Matrices show up everywhere in CS: an image is a matrix of pixel values, a spreadsheet is a matrix, a neural network layer is defined by a weight matrix, and a 3D transformation is a 4×4 matrix.

Matrix Addition and Subtraction

Just like vectors, you add/subtract matrices element by element. Both matrices must have the same dimensions.

Example: Matrix Addition

Problem: Add matrices A and B

A = | 1 2 |    B = | 5 6 |
    | 3 4 |       | 7 8 |

A + B = | 1+5 2+6 | = | 6    8 |
        | 3+7 4+8 |   | 10 12 |

Scalar Multiplication

Multiply every element in the matrix by the scalar.

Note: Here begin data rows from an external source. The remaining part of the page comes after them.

/-- What a candidate's judging and the search among older records give: the record that passes with its bytes, and whether a conflict was
met on the way. -/
def Judged.orOlder (j : Judged) (r : CommitRec) (older : Option (CommitRec × List Byte) × Bool) : Option (CommitRec × List Byte) × Bool :=
  match j with
  | .used bs => (some (r, bs), false)
  | .conflict => (older.1, true)
  | .bad => older
/-- The first record at or below a candidate whose slot passes, going from COMMIT record to older COMMIT record; and whether a
conflict was met on the way. fuel bounds the records. -/
def Flash.passing (f : Flash) : Nat → Option CommitRec → Option (CommitRec × List Byte) × Bool
  | _, none => (none, false)
  | 0, _ => (none, false)
  | fuel + 1, some r => (f.judge r).orOlder r (f.passing fuel (f.olderThan r.seq))

/-- R490: the record that a revert would name. -/
def Flash.revertRec (f : Flash) : Option CommitRec :=
  match f.selectedRec with
  | none => none
  | some r => ((f.passing f.records.length (f.olderThan r.seq)).1).map (·.1)

/-- Append a record to both areas; a full area loses its oldest 64 KiB first (R486). -/
def Flash.putRecord (r : CommitRec) (f : Flash) : Flash :=
  let room (a : List CommitRec) : List CommitRec := (if 16384 ≤ a.length then a.drop 1024 else a) ++ [r]
  { f with areaA := room f.areaA, areaB := room f.areaB }

/-- R493: bit k is set when a commit record names slot k's copy used. -/
def Flash.committedMask (f : Flash) : BitVec 8 :=
  f.records.foldl (fun m r => if !r.isRevert && (f.judge r).bytes.isSome then m ||| BitVec.ofNat 8 (2 ^ r.slot.val) else m) 0#8

/-- A slot is freed: erased, and staged no more. -/
def Dev.freeSlot (k : Fin 8) (d : Dev) : Dev := (d.modFlash (Flash.setSlot k {})).modStart fun s => { s with staged := s.staged.set k none }

-- FIRING_STAGE (R483, R484)

/-- R483: does the device accept the owner of a firing. -/
def Dev.ownerAccepts (d : Dev) (bs : List Byte) : Bool :=
  match d.start.flash.selectedBytes with
  | none => true
  | some cur =>
    unowned (firingOwner cur) || firingOwner cur == firingOwner bs ||
    Config.policyTransfer (kindBytes bs policyKind) (beNat (Config.policyKey (kindBytes cur policyKind)))

/-- R484: the slot holds neither the active firing, the selected one, nor the one a revert would select. -/
def Dev.stageable (d : Dev) (k : Fin 8) : Bool :=
  (match d.start.active with | some a => a.slot != k | none => true) &&
  (match d.start.flash.selectedRec with | some r => r.slot != k | none => true) &&
  (match d.start.flash.revertRec with | some r => r.slot != k | none => true)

Example: Scalar Multiplication

3 * | 1 2 | = | 3 6 |
| 4 5 | | 12 15 |

Matrix Multiplication

This is the big one. Matrix multiplication is not element-wise. It uses a "row times column" pattern. Each entry in the result is the dot product of a row from the first matrix with a column from the second matrix.

If A is m×n and B is n×p, then AB is m×p

(AB)_ij = Row i of A · Column j of B

Key requirement: number of columns in A must equal number of rows in B

Critical Rule

Matrix multiplication requires the inner dimensions to match. A (2×3) matrix can multiply a (3×4) matrix, giving a (2×4) result. But a (2×3) CANNOT multiply a (2×4) because 3 does not equal 2.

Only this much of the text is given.